Situation
In a world where cyber attacks are the new norm, cyber security is an integral component of every organisation’s security and risk management approach. As a trusted provider of financial services and solutions our client understood that protecting confidential customer data and continuity of service is critical to their ongoing success.
The executive team wanted a realistic picture of the current state of business readiness to deal with the increasing variety, sophistication and volume of attacks. Through an independent review, they could address any weaknesses and build resilience for the future.
Business Aspect was engaged to help because of its trusted thought leadership in cyber security and our extensive knowledge of financial services.
Solution
The project was delivered in two phases:
- Conducting an assessment of the client’s information security framework, and
- Undertaking a Risk Assessment focussing on cyber security vulnerabilities.
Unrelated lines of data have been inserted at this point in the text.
@[simp] theorem State.modCtx_agenda (k : CoreId) (c : CtxId) (f : Ctx → Ctx) : (s.modCtx k c f).agenda = s.agenda := rfl
@[simp] theorem State.modCtx_cur (k : CoreId) (c : CtxId) (f : Ctx → Ctx) : (s.modCtx k c f).cur = s.cur := rfl
@[simp] theorem State.modCtx_freeCtr (k : CoreId) (c : CtxId) (f : Ctx → Ctx) : (s.modCtx k c f).freeCtr = s.freeCtr := rfl
@[simp] theorem State.modCtx_nextId (k : CoreId) (c : CtxId) (f : Ctx → Ctx) : (s.modCtx k c f).nextId = s.nextId := rfl
@[simp] theorem State.modCtx_answers (k : CoreId) (c : CtxId) (f : Ctx → Ctx) : (s.modCtx k c f).answers = s.answers := rfl
@[simp] theorem State.modCtx_gcc (k : CoreId) (c : CtxId) (f : Ctx → Ctx) : (s.modCtx k c f).gcc = s.gcc := rfl
@[simp] theorem State.modCtx_mem (k : CoreId) (c : CtxId) (f : Ctx → Ctx) : (s.modCtx k c f).mem = s.mem := rfl
@[simp] theorem State.modCtx_poison (k : CoreId) (c : CtxId) (f : Ctx → Ctx) : (s.modCtx k c f).poison = s.poison := rfl
@[simp] theorem State.modCtx_owners (k : CoreId) (c : CtxId) (f : Ctx → Ctx) : (s.modCtx k c f).owners = s.owners := rfl
@[simp] theorem State.modCtx_dies (k : CoreId) (c : CtxId) (f : Ctx → Ctx) : (s.modCtx k c f).dies = s.dies := rfl
@[simp] theorem State.modCtx_tenants (k : CoreId) (c : CtxId) (f : Ctx → Ctx) : (s.modCtx k c f).tenants = s.tenants := rfl
@[simp] theorem State.modCtx_fns (k : CoreId) (c : CtxId) (f : Ctx → Ctx) : (s.modCtx k c f).fns = s.fns := rfl
@[simp] theorem State.modCtx_ports (k : CoreId) (c : CtxId) (f : Ctx → Ctx) : (s.modCtx k c f).ports = s.ports := rfl
@[simp] theorem State.modCtx_launches (k : CoreId) (c : CtxId) (f : Ctx → Ctx) : (s.modCtx k c f).launches = s.launches := rfl
@[simp] theorem State.modCtx_nextLaunch (k : CoreId) (c : CtxId) (f : Ctx → Ctx) : (s.modCtx k c f).nextLaunch = s.nextLaunch := rfl
@[simp] theorem State.modCtx_reqs (k : CoreId) (c : CtxId) (f : Ctx → Ctx) : (s.modCtx k c f).reqs = s.reqs := rfl
@[simp] theorem State.modCtx_nxus (k : CoreId) (c : CtxId) (f : Ctx → Ctx) : (s.modCtx k c f).nxus = s.nxus := rfl
@[simp] theorem State.modCtx_saves (k : CoreId) (c : CtxId) (f : Ctx → Ctx) : (s.modCtx k c f).saves = s.saves := rfl
@[simp] theorem State.modCtx_images (k : CoreId) (c : CtxId) (f : Ctx → Ctx) : (s.modCtx k c f).images = s.images := rfl
@[simp] theorem State.modCtx_running (k : CoreId) (c : CtxId) (f : Ctx → Ctx) : (s.modCtx k c f).running = s.running := rfl
@[simp] theorem State.modCtx_cmdReg (k : CoreId) (c : CtxId) (f : Ctx → Ctx) : (s.modCtx k c f).cmdReg = s.cmdReg := rfl
@[simp] theorem State.modCtx_sdReg (k : CoreId) (c : CtxId) (f : Ctx → Ctx) : (s.modCtx k c f).sdReg = s.sdReg := rfl
@[simp] theorem State.modCtx_finReg (k : CoreId) (c : CtxId) (f : Ctx → Ctx) : (s.modCtx k c f).finReg = s.finReg := rfl
@[simp] theorem State.modCtx_cmdQ (k : CoreId) (c : CtxId) (f : Ctx → Ctx) : (s.modCtx k c f).cmdQ = s.cmdQ := rfl
@[simp] theorem State.modCtx_sdQ (k : CoreId) (c : CtxId) (f : Ctx → Ctx) : (s.modCtx k c f).sdQ = s.sdQ := rfl
@[simp] theorem State.modCtx_finQ (k : CoreId) (c : CtxId) (f : Ctx → Ctx) : (s.modCtx k c f).finQ = s.finQ := rfl
@[simp] theorem State.modCtx_errorLog (k : CoreId) (c : CtxId) (f : Ctx → Ctx) : (s.modCtx k c f).errorLog = s.errorLog := rfl
@[simp] theorem State.modCtx_stbase (k : CoreId) (c : CtxId) (f : Ctx → Ctx) : (s.modCtx k c f).stbase = s.stbase := rfl
@[simp] theorem State.modCtx_sc (k : CoreId) (c : CtxId) (f : Ctx → Ctx) : (s.modCtx k c f).sc = s.sc := rfl
@[simp] theorem State.modCtx_pkgid (k : CoreId) (c : CtxId) (f : Ctx → Ctx) : (s.modCtx k c f).pkgid = s.pkgid := rfl
@[simp] theorem State.modCtx_cap (k : CoreId) (c : CtxId) (f : Ctx → Ctx) : (s.modCtx k c f).cap = s.cap := rfl
@[simp] theorem State.modCtx_tlim (k : CoreId) (c : CtxId) (f : Ctx → Ctx) : (s.modCtx k c f).tlim = s.tlim := rfl
@[simp] theorem State.modCtx_rstcause (k : CoreId) (c : CtxId) (f : Ctx → Ctx) : (s.modCtx k c f).rstcause = s.rstcause := rfl
@[simp] theorem State.modCtx_counters (k : CoreId) (c : CtxId) (f : Ctx → Ctx) : (s.modCtx k c f).counters = s.counters := rfl
@[simp] theorem State.modCtx_sensors (k : CoreId) (c : CtxId) (f : Ctx → Ctx) : (s.modCtx k c f).sensors = s.sensors := rfl
@[simp] theorem State.modCtx_boot (k : CoreId) (c : CtxId) (f : Ctx → Ctx) : (s.modCtx k c f).boot = s.boot := rfl
@[simp] theorem State.modCtx_meas (k : CoreId) (c : CtxId) (f : Ctx → Ctx) : (s.modCtx k c f).meas = s.meas := rfl
@[simp] theorem State.modCtx_measgen (k : CoreId) (c : CtxId) (f : Ctx → Ctx) : (s.modCtx k c f).measgen = s.measgen := rfl
@[simp] theorem State.modCtx_segCounter (k : CoreId) (c : CtxId) (f : Ctx → Ctx) : (s.modCtx k c f).segCounter = s.segCounter := rfl
@[simp] theorem State.modCtx_window (k : CoreId) (c : CtxId) (f : Ctx → Ctx) : (s.modCtx k c f).window = s.window := rfl
@[simp] theorem State.modCtx_sessions (k : CoreId) (c : CtxId) (f : Ctx → Ctx) : (s.modCtx k c f).sessions = s.sessions := rfl
@[simp] theorem State.modCtx_nextErrs (k : CoreId) (c : CtxId) (f : Ctx → Ctx) : (s.modCtx k c f).nextErrs = s.nextErrs := rfl
@[simp] theorem State.modCtx_pasts (k : CoreId) (c : CtxId) (f : Ctx → Ctx) : (s.modCtx k c f).pasts = s.pasts := rfl
@[simp] theorem State.modCtx_pastCtr (k : CoreId) (c : CtxId) (f : Ctx → Ctx) : (s.modCtx k c f).pastCtr = s.pastCtr := rfl
@[simp] theorem State.modCtx_rels (k : CoreId) (c : CtxId) (f : Ctx → Ctx) : (s.modCtx k c f).rels = s.rels := rfl
@[simp] theorem State.modCtx_promises (k : CoreId) (c : CtxId) (f : Ctx → Ctx) : (s.modCtx k c f).promises = s.promises := rfl
@[simp] theorem State.modCtx_heads (k : CoreId) (c : CtxId) (f : Ctx → Ctx) : (s.modCtx k c f).heads = s.heads := rfl
@[simp] theorem State.modCtx_hdms (k : CoreId) (c : CtxId) (f : Ctx → Ctx) : (s.modCtx k c f).hdms = s.hdms := rfl
@[simp] theorem State.modCtx_lostWords (k : CoreId) (c : CtxId) (f : Ctx → Ctx) : (s.modCtx k c f).lostWords = s.lostWords := rfl
@[simp] theorem State.modCtx_passRels (k : CoreId) (c : CtxId) (f : Ctx → Ctx) : (s.modCtx k c f).passRels = s.passRels := rfl
@[simp] theorem State.modCtx_late (k : CoreId) (c : CtxId) (f : Ctx → Ctx) : (s.modCtx k c f).late = s.late := rfl
@[simp] theorem State.modCtx_attest (k : CoreId) (c : CtxId) (f : Ctx → Ctx) : (s.modCtx k c f).attest = s.attest := rfl

@[simp] theorem State.modMe_agenda (f : Ctx → Ctx) : (s.modMe f).agenda = s.agenda := rfl
@[simp] theorem State.modMe_cur (f : Ctx → Ctx) : (s.modMe f).cur = s.cur := rfl
@[simp] theorem State.modMe_freeCtr (f : Ctx → Ctx) : (s.modMe f).freeCtr = s.freeCtr := rfl
@[simp] theorem State.modMe_nextId (f : Ctx → Ctx) : (s.modMe f).nextId = s.nextId := rfl
@[simp] theorem State.modMe_answers (f : Ctx → Ctx) : (s.modMe f).answers = s.answers := rfl
@[simp] theorem State.modMe_gcc (f : Ctx → Ctx) : (s.modMe f).gcc = s.gcc := rfl
@[simp] theorem State.modMe_mem (f : Ctx → Ctx) : (s.modMe f).mem = s.mem := rfl
@[simp] theorem State.modMe_poison (f : Ctx → Ctx) : (s.modMe f).poison = s.poison := rfl
@[simp] theorem State.modMe_owners (f : Ctx → Ctx) : (s.modMe f).owners = s.owners := rfl
@[simp] theorem State.modMe_dies (f : Ctx → Ctx) : (s.modMe f).dies = s.dies := rfl
@[simp] theorem State.modMe_tenants (f : Ctx → Ctx) : (s.modMe f).tenants = s.tenants := rfl
@[simp] theorem State.modMe_fns (f : Ctx → Ctx) : (s.modMe f).fns = s.fns := rfl
@[simp] theorem State.modMe_ports (f : Ctx → Ctx) : (s.modMe f).ports = s.ports := rfl
@[simp] theorem State.modMe_launches (f : Ctx → Ctx) : (s.modMe f).launches = s.launches := rfl
@[simp] theorem State.modMe_nextLaunch (f : Ctx → Ctx) : (s.modMe f).nextLaunch = s.nextLaunch := rfl
@[simp] theorem State.modMe_reqs (f : Ctx → Ctx) : (s.modMe f).reqs = s.reqs := rfl
@[simp] theorem State.modMe_nxus (f : Ctx → Ctx) : (s.modMe f).nxus = s.nxus := rfl
@[simp] theorem State.modMe_saves (f : Ctx → Ctx) : (s.modMe f).saves = s.saves := rfl
@[simp] theorem State.modMe_images (f : Ctx → Ctx) : (s.modMe f).images = s.images := rfl
@[simp] theorem State.modMe_running (f : Ctx → Ctx) : (s.modMe f).running = s.running := rfl
@[simp] theorem State.modMe_cmdReg (f : Ctx → Ctx) : (s.modMe f).cmdReg = s.cmdReg := rfl
@[simp] theorem State.modMe_sdReg (f : Ctx → Ctx) : (s.modMe f).sdReg = s.sdReg := rfl
@[simp] theorem State.modMe_finReg (f : Ctx → Ctx) : (s.modMe f).finReg = s.finReg := rfl
@[simp] theorem State.modMe_cmdQ (f : Ctx → Ctx) : (s.modMe f).cmdQ = s.cmdQ := rfl
@[simp] theorem State.modMe_sdQ (f : Ctx → Ctx) : (s.modMe f).sdQ = s.sdQ := rfl
@[simp] theorem State.modMe_finQ (f : Ctx → Ctx) : (s.modMe f).finQ = s.finQ := rfl
@[simp] theorem State.modMe_errorLog (f : Ctx → Ctx) : (s.modMe f).errorLog = s.errorLog := rfl
@[simp] theorem State.modMe_stbase (f : Ctx → Ctx) : (s.modMe f).stbase = s.stbase := rfl
@[simp] theorem State.modMe_sc (f : Ctx → Ctx) : (s.modMe f).sc = s.sc := rfl
@[simp] theorem State.modMe_pkgid (f : Ctx → Ctx) : (s.modMe f).pkgid = s.pkgid := rfl
@[simp] theorem State.modMe_cap (f : Ctx → Ctx) : (s.modMe f).cap = s.cap := rfl
@[simp] theorem State.modMe_tlim (f : Ctx → Ctx) : (s.modMe f).tlim = s.tlim := rfl
@[simp] theorem State.modMe_rstcause (f : Ctx → Ctx) : (s.modMe f).rstcause = s.rstcause := rfl
@[simp] theorem State.modMe_counters (f : Ctx → Ctx) : (s.modMe f).counters = s.counters := rfl
@[simp] theorem State.modMe_sensors (f : Ctx → Ctx) : (s.modMe f).sensors = s.sensors := rfl
@[simp] theorem State.modMe_boot (f : Ctx → Ctx) : (s.modMe f).boot = s.boot := rfl
@[simp] theorem State.modMe_meas (f : Ctx → Ctx) : (s.modMe f).meas = s.meas := rfl
@[simp] theorem State.modMe_measgen (f : Ctx → Ctx) : (s.modMe f).measgen = s.measgen := rfl
@[simp] theorem State.modMe_segCounter (f : Ctx → Ctx) : (s.modMe f).segCounter = s.segCounter := rfl
@[simp] theorem State.modMe_window (f : Ctx → Ctx) : (s.modMe f).window = s.window := rfl
@[simp] theorem State.modMe_sessions (f : Ctx → Ctx) : (s.modMe f).sessions = s.sessions := rfl
@[simp] theorem State.modMe_nextErrs (f : Ctx → Ctx) : (s.modMe f).nextErrs = s.nextErrs := rfl
@[simp] theorem State.modMe_pasts (f : Ctx → Ctx) : (s.modMe f).pasts = s.pasts := rfl
@[simp] theorem State.modMe_pastCtr (f : Ctx → Ctx) : (s.modMe f).pastCtr = s.pastCtr := rfl
@[simp] theorem State.modMe_rels (f : Ctx → Ctx) : (s.modMe f).rels = s.rels := rfl
@[simp] theorem State.modMe_promises (f : Ctx → Ctx) : (s.modMe f).promises = s.promises := rfl
@[simp] theorem State.modMe_heads (f : Ctx → Ctx) : (s.modMe f).heads = s.heads := rfl
@[simp] theorem State.modMe_hdms (f : Ctx → Ctx) : (s.modMe f).hdms = s.hdms := rfl
@[simp] theorem State.modMe_lostWords (f : Ctx → Ctx) : (s.modMe f).lostWords = s.lostWords := rfl
@[simp] theorem State.modMe_passRels (f : Ctx → Ctx) : (s.modMe f).passRels = s.passRels := rfl
@[simp] theorem State.modMe_late (f : Ctx → Ctx) : (s.modMe f).late = s.late := rfl
@[simp] theorem State.modMe_attest (f : Ctx → Ctx) : (s.modMe f).attest = s.attest := rfl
Business Aspect engaged with management stakeholders to assess the impacts of threats and to solicit information on the current control environment, including management, administrative and technical controls. Key outputs of the project included:
- Information Asset Identification: to initiate an Information Asset Register.
- Risk Identification: Identifying business, strategic, technical, operational and informational risks.
- Risk Analysis inclusive of a Likelihood Assessment, Impact Assessment and Risk Appetite Assessment.
- Risk Assessment Report and associated roadmap containing key findings and recommendations.
A series of risks were identified, analysed and documented and presented in a Risk Register. Risks were contextualised based on confidentiality, integrity and availability of systems. Ratings were defined based upon the client’s Operational Risk Management Standard and assessed in the context of the client’s business.
Recommendations were targeted at establishing processes and controls to identify, detect, protect, respond, and support recovery from information security incidents.
Processes were designed to leverage the client’s information security framework and the recommendations aligned with accepted Industry and Security Frameworks such as NIST, ISO27001:2013 and the Australian Prudential Regulatory Authority (APRA) requirements.
Outcome
The client received a comprehensive risk review including identification of high priority risks and recommended mitigation measures as a part of a security program of work. A risk register toolset was also delivered which provides the client with the ability to continue to record risks and manage their associated risk ratings as well as monitoring the progress of risk mitigation activities.
Business Aspect also delivered a Cyber Risk Management Framework, Risk Assessment Practitioners Guide, Risk Register and a range of supporting recommendations consistent with best practice risk management and relevant sector based regulatory frameworks.
The assessment revealed existing vulnerabilities and prepared the client to take steps to attain the highest levels of protection for their customer data into the future.